> Required work: From the entries below, return exactly the lines beginning at the one that contains "a).drainPort i n" and ending at the one that contains "(s.modPort i fun t", both of them included, and only those lines.

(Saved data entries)
/-- A write starts on its way to die `d`, behind those that have not arrived there (R336, R341). -/
def State.sendWrite (s : State) (d addr : Nat) (w : Word) : State :=
  (s.modDie d fun u => { u with inbound := u.inbound ++ [.write addr w] }).post 0 (.write addr w)

/-- The key of a queued slow write: its offset, with the view above it. -/
def slowKey (a : Access) : Nat := a.addr % 2 ^ 22

/-- A fast register of die 0 is read or written (R471, R478). -/
def State.local (s : State) (i : Nat) (a : Access) : State :=
  let off := accOff a.addr
  let v := accView a.addr
  if a.write then s.writeView a.path 0 v off a.val
  else if v = 0 ∧ 0x800 ≤ off ∧ off < 0x900 ∧ off % 4 = 0 then
    let r := s.semRead (masterOf a.path) ((off - 0x800) / 4)
    r.1.portRd i r.2
  else s.portRd i (s.rdReg 0 off)

/-- The newest value of the slow register at `off`: what the queued writes to it make of its mirror, in order; an alias acts on the bits it
may write (R464, R473). DEDUCED, unsafe: log entry 17. -/
def State.slowVal (s : State) (off : Nat) : Word :=
  (s.host.slowQ.filter fun x => decide (x.1 % 2 ^ 20 = off)).foldl (fun v x =>
    if x.1 / 2 ^ 20 % 4 = 0 then x.2 else aliasVal (x.1 / 2 ^ 20 % 4) v (x.2 &&& rwMask off)) (s.rdReg 0 off)

/-- A slow register (R473): a write waits in the bridge queue, and stalls the port while that is full; a read returns the
newest queued value, else the mirror. -/
def State.slow (s : State) (i : Nat) (a : Access) : State :=
  if a.write then
    if s.host.slowQ.length < 8 then s.modHost fun h => { h with slowQ := h.slowQ ++ [(slowKey a, a.val)] }
    else s.modPort i fun t => { t with busy := some a }
  else s.portRd i (s.slowVal (accOff a.addr))

/-- A register of a follower (R340, R341): its frame starts on its way, and the port stalls until the response; with DIE_UP at 0 the access
ends at once as a late one. -/
def State.remote (s : State) (i : Nat) (a : Access) : State :=
  let d := accDie a.addr
  let s1 := if a.write then s.sendWrite d a.addr a.val else s
  if s.dieUp d then (if a.write then s1 else s1.post 0 (.read a.addr)).modPort i fun t => { t with busy := some a }
  else (if a.write then s1 else s1.portRd i 0xFFFFFFFF).lateMark

/-- Offset `off` of a die window belongs to units that the feature letter E would add: the event TDC channels and the event channels
(R3, R11). The rings of letter X stand on die 0 (R493). -/
def State.letterAbsent (s : State) (off : Nat) : Bool :=
  !s.part.featE && ((decide (0x20400 ≤ off) && decide (off < 0x20600)) || (decide (0x61000 ≤ off) && decide (off < 0x61200)))

/-- An access of port `i` goes to its register (R11, R462, R471): the range of an absent unit completes at once. -/
def State.route (s : State) (i : Nat) (a : Access) : State :=
  let d := accDie a.addr
  if !s.fitted d || s.letterAbsent (accOff a.addr) then (if a.write then s else s.portRd i 0)
  else if s.violates a.path d (accOff a.addr) a.write then
    (if a.write then s else s.portRd i 0).modHost fun h => { h with violH := true }
  else if d ≠ 0 then s.remote i a
  else if isSlow (accOff a.addr) then s.slow i a
  else s.local i a

/-- The indirect registers lie in die 0's offsets 0x400 to 0x41F, where IND_ADDR may not point (R476). -/
def indForbidden (addr : Nat) : Bool := decide (accDie addr = 0) && decide (0x400 ≤ accOff addr) && decide (accOff addr < 0x420)

/-- An access of IND_DATA (R476). -/
def State.indData (s : State) (i : Nat) (p : Path) (write : Bool) (w : Word) : State :=
  let a := (s.port i).indAddr
  let s1 :=
    if indForbidden a then
      (if write then s else s.portRd i 0).modHost fun h => { h with hpStat := setb h.hpStat 1 }
    else s.route i { path := p, addr := a, write := write, val := w }
  s1.modPort i fun t => { t with indAddr := if t.indInc then (t.indAddr + 4) % 2 ^ 25 else t.indAddr }

/-- The banked registers of the indirect window: 0x400, 0x404, 0x408 (R476, R490). -/
def isInd (addr : Nat) : Bool :=
  decide (accDie addr = 0) && (decide (accOff addr = 0x400) || decide (accOff addr = 0x404) || decide (accOff addr = 0x408))

/-- What an indirect register reads, without a side effect (R465). -/
def State.indPeek (s : State) (i off : Nat) : Word :=
  let t := s.port i
  match off with
  | 0x400 => cw t.indAddr
  | 0x408 => putb 0 t.indInc
  | _ => if indForbidden t.indAddr then 0 else s.rdReg (accDie t.indAddr) (accOff t.indAddr)

/-- An access of an indirect register of port `i`. DEDUCED, unsafe: log entry 17. -/
def State.indAccess (s : State) (i : Nat) (a : Access) : State :=
  let off := accOff a.addr
  let v := accView a.addr
  let old := s.indPeek i off
  let w := if v = 0 then a.val else aliasVal v old (a.val &&& rwMask off)
  if !a.write then (if v = 0 ∧ off = 0x404 then s.indData i a.path false 0 else s.portRd i old)
  else match off with
  | 0x400 => s.modPort i fun t => { t with indAddr := (w &&& 0x01FFFFFC).toNat }
  | 0x408 => s.modPort i fun t => { t with indInc := bit w 0 }
  | _ => if v ≠ 0 ∧ a.val = 0 then s else s.indData i a.path true w

/-- An access starts at a free port. -/
def State.startAccess (s : State) (i : Nat) (a : Access) : State := if isInd a.addr then s.indAccess i a else s.route i a

/-- Accesses that wait behind the port's stall go on until one stalls it again (R467, R469). -/
def State.drainPort (s : State) (i : Nat) : Nat → State
  | 0 => s
  | n + 1 =>
    let t := s.port i
    match t.busy, t.queue with
    | none, a :: q => ((s.modPort i fun x => { x with queue := q }).startAccess i a).drainPort i n
    | _, _ => s

/-- The stall of port `i` ends. -/
def State.freePort (s : State) (i : Nat) : State :=
  (s.modPort i fun t => { t with busy := none }).drainPort i (s.port i).queue.length

/-- Places in the write queue of a port: PCIe 32, SPI 16; I2C stretches the clock and has none (R467, R469, R470). -/
def portDepth (i : Nat) : Nat := match i with | 0 => 32 | 1 => 16 | _ => 0

/-- Writes that wait at a port. -/
def Port.writes (t : Port) : Nat := (t.queue.filter fun a => a.write).length

/-- A host access reaches its port (R467 to R470). A write over SPI that finds the queue full is dropped; PCIe and I2C
hold the host back. A read waits behind the port's queued writes and takes no place of theirs. -/
def State.enter (s : State) (a : Access) : State :=
  match portIdx a.path with
  | none => s
  | some i =>
    if (s.port i).busy.isNone then s.startAccess i a
    else if (!a.write && decide (0 < portDepth i)) || decide ((s.port i).writes < portDepth i) then s.modPort i fun t => { t with queue := t.queue ++ [a] }
    else if i = 1 ∧ a.write then s.modHost fun h => { h with hpStat := setb h.hpStat 0 }
    else s

/-- The die 0 offset behind a BAR2 offset (R400). DEDUCED, unsafe: log entry 52. -/
def bar2Off (o : Nat) : Option Nat :=
  if o < 0x8000 then some (0x80000 + o) else if o < 0x9000 then some (o - 0x8000) else none

/-- A write or a read over a path at package address `addr`; over BAR2, at BAR2 offset `addr`; over either BAR, an address
from 2^25 is a BAR4 offset plus 2^25 (R400, R462, R466). CPs and engines reach registers without a port; a CP's read of a free
semaphore acquires it (R478). DESIGN CHOICE, safe: log entry 16. -/
def State.access (s : State) (p : Path) (addr : Nat) (write : Bool) (w : Word) : State :=
  if !s.pathLive p then s
  else match p with
  | .cp _ =>
    if 2 ^ 25 ≤ addr then s
    else if write then s.writeView p (accDie addr) (accView addr) (accOff addr) w
    else if accDie addr = 0 ∧ accView addr = 0 ∧ 0x800 ≤ accOff addr ∧ accOff addr < 0x900 ∧ accOff addr % 4 = 0 then
      (s.semRead (masterOf p) ((accOff addr - 0x800) / 4)).1
    else s
  | .stitch => s
  | _ =>
    if 2 ^ 25 ≤ addr then
      (if p ≠ .bar0 ∧ p ≠ .bar2 then s else if write then s.writeBar4 (addr - 2 ^ 25) w else s.portRd 0 (s.readBar4 (addr - 2 ^ 25)))
    else if p = .bar2 then
      match bar2Off addr with
      | some o => s.enter { path := p, addr := o / 4 * 4, write := write, val := w }
      | none => if write then s else s.portRd 0 0
    else s.enter { path := p, addr := addr / 4 * 4, write := write, val := w }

> Expected answer:
    | none, a :: q => ((s.modPort i fun x => { x with queue := q }).startAccess i a).drainPort i n
    | _, _ => s

/-- The stall of port `i` ends. -/
def State.freePort (s : State) (i : Nat) : State :=
  (s.modPort i fun t => { t with busy := none }).drainPort i (s.port i).queue.length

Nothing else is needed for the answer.